Many students arrive at college with an incomplete understanding of slavery, Duffy wrote. In high school textbooks, slavery is rarely connected to White supremacy, and the lessons often focus on the experiences of White people rather than enslaved Africans.
(For that matter, how many North Carolina students learned about the 1898 Wilmington Massacre – the only domestic coup d’etat in U.S. history – in high school?3)
“The 1619 Project provides a counter to all that. It offers a meticulous, often searing account of the lived experience of slavery, its everyday brutality and misery,” Duffy wrote. He went on to list gruesome details of that brutality.
“I teach The 1619 Project not because it is above criticism or because it gets every detail right. I teach it because it leads my students, many of them, to ask why they have never been taught such things previously, and because it prompts them to rethink their understandings of race, racism and anti-racism,” Duffy wrote.
“I teach The 1619 Project, finally, because, along with my students, I am learning from it.”4
Maybe we all can learn from it.
1 https://www.insidehighered.com/news/2021/06/04/hannah-jones-tenure-case-costs-unc-chapel-hill-noted-chemistry-faculty-candidate.
2 https://www.npr.org/2021/06/23/1009592838/top-general-defends-studying-critical-race-theory-in-the-military.
3 https://www.npr.org/2020/01/13/795892582/wilmington-s-lie-author-traces-the-rise-of-white-supremacy-in-a-southern-city.

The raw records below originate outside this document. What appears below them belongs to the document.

/-- A frame in the device (spec/08 R241): its descriptor and its bytes from the destination address, FCS included, cut at
MAX_FRAME. -/
structure Frame where
  id : Nat
  /-- Ingress port; for a host frame without VIA_PIPE the egress port. -/
  port : Nat
  bytes : List Byte
  /-- Length of the whole frame as received. -/
  len : Nat
  stamp : Stamp
  beat : BitVec 32
  gen : BitVec 8
  /-- ERR_FLAGS of R157 (spec/05). -/
  flags : BitVec 16
  /-- PARSE_CFG, TC_DEF, PCP_MAP and FRAG_CFG of the pipeline as the frame entered it (spec/06 R197). -/
  cfg : ParserCfg := {}
  cls : Nat := 0
  action : BitVec 64 := 0
  /-- A measurement frame (spec/05 R158, spec/06 R203). -/
  meas : Bool := false
  stepSpan : Bool := false
  /-- The FCS check has completed; the decision has been made. -/
  checked : Bool := false
  decided : Bool := false
  early : Bool := false
  /-- Marked for capture by sampling, by the classifier; copies sent. -/
  sampled : Bool := false
  triggered : Bool := false
  sent : Nat := 0
  /-- Copies outstanding. -/
  refs : Nat := 0
  /-- Where each of its cells is; none once they are freed. The copies of a multicast frame share them (R268). -/
  loc : List Loc := []
  hop : Option Rec := none
  /-- A frame of the host's TX ring: the ring, and whether its egress stamp is wanted (spec/15 R467). -/
  txRing : Option (Nat × Bool) := none
  /-- Kind and offset of each parsed header (spec/06 R185). -/
  hdrs : List (Nat × Nat) := []
  /-- Offset of the outermost tag (spec/07 R216). -/
  tag : Option Nat := none
  /-- It came in QUIET, for the time-message engine alone (spec/03 R102). -/
  timeOnly : Bool := false
  deriving DecidableEq, Repr

/-- One copy of a frame for an egress queue E(q, c) (spec/08 R242, R268). -/
structure Copy where
  frame : Nat
  /-- Which of the frame's copies it is. -/
  n : Nat := 0
  /-- Ingress port; 128 for a frame that the host admits straight to an egress queue (spec/15 R467). -/
  port : Nat
  q : Nat
  cls : Nat
  cells : Nat
  mc : Bool := false
  vid : Option Nat := none
  /-- Cells admitted, and the cells of a multicast copy that have been written, or are to be, as a private copy (R268). -/
  adm : Nat := 0
  own : Tab Loc := []
  /-- Tick at which its MC_WAIT timer has started (R269). -/
  since : Option Nat := none
  spilled : Bool := false
  /-- Total of the egress queue at admission. -/
  depth : Nat := 0
  deriving DecidableEq, Repr

/-- A frame for a packet ring (spec/15 R468), in the order the pipelines deliver them. -/
structure RxItem where
  ring : Nat
  bytes : List Byte
  len : Nat
  flags : BitVec 16
  port : Nat
  cls : Nat
  reason : Nat
  stamp : Stamp
  gen : BitVec 8
  deriving DecidableEq, Repr

/-- Frames, queues, Sorrel and Millet (spec/08). -/
structure FabricSt where
  frames : List Frame := []
  nextFrame : Nat := 0
  /-- Copies not yet wholly admitted, oldest first, and copies in the egress queues, in admission order. -/
  voq : List Copy := []
  eq : List Copy := []
  /-- The copy an egress MAC is sending, and the early-granted frame whose preamble it has staged (R251). -/
  tx : Tab (Option Copy) := []
  staged : Tab (Option Nat) := []
  rxq : List RxItem := []
  /-- Sorrel's grant and accept pointers and the last class named for (input port, egress port) (R245). -/
  grantPtr : Tab Nat := []
  acceptPtr : Tab Nat := []
  lastClass : Tab Nat := []
  /-- Deficit round robin: deficit of queue 16q + c in bytes, and the class whose turn it is at q (R248). -/
  deficit : Tab Nat := []
  turn : Tab Nat := []
  /-- Units of spill writes pending, per egress queue, and the cells of the open unit; the same for headroom writes, per ingress
  account (R262). -/
  spillUnits : Tab (List (List CellRef)) := []
  spillOpen : Tab (List CellRef) := []
  hrUnits : Tab (List (List CellRef)) := []
  hrOpen : Tab (List CellRef) := []
  /-- The stack that the last unit went to (R262); cells written and read in this beat (R265). -/
  stripe : Nat := 3
  written : Nat := 0
  read : Nat := 0
  /-- POOL_LOW has been raised and the pool has not recovered (R257). -/
  poolLow : Bool := false
  /-- HEADROOM_OVERRUN has been raised for account j and it has not reached XON since (R261). -/
  overrun : Tab Bool := []
  /-- STACK_FAULT raised for a stack in this beat; ticks of its uncorrectable errors in the last second (R266). -/
  faulted : Tab Bool := []
  uncorr : Tab (List Nat) := []
  /-- STACK_FAULT of an automatic map-out that the next beat raises: the stack and its errors of the last second. -/
  faultDue : Option (Nat × Nat) := none
  /-- A stack whose evacuation runs: its number, the tick it started, the cells read so far; and stacks tested since their map-out (R267). -/
  evac : Option (Nat × Nat × Nat) := none
  tested : BitVec 4 := 0
  /-- Frames of port p that passed the filter since its last sample (R275), and the capture sequence number. -/
  sampleCnt : Tab Nat := []
  capSeq : BitVec 32 := 0
  /-- STACK0 to STACK3 are in self-refresh (spec/03 R102). -/
  selfRefresh : Bool := false
  /-- The next port-down hold of the port does not start: QUIET has placed it in L2 (R270). -/
  noHold : BitVec 128 := 0
  /-- Tick at which a port's hold began (R270, R271). -/
  holdTick : Tab Nat := []
  deriving DecidableEq, Repr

4 https://www.washingtonpost.com/education/2021/06/14/professor-why-i-teach-controversial-1619-project/.
Photo credit: John D. and Catherine T. MacArthur Foundation
Michael Childs says
Not a comment, a question. Who is the author of “What Are We Afraid Of?”
Jay Currin says
In order to receive a high grade from any course at UNC-CH must a student agree with the premise of the faculty member presenting that course?
Pegge Laine says
As an alumni I am fully support this decision to grant her tenure….this project offers a viewpoint few of us have experienced. We may be uncomfortable with the truth but we need not be afraid. It provides an opportunity for us to grow in our understanding of the realities our country was built upon…and gives us an opportunity to grow into the constitution…all men are created equal.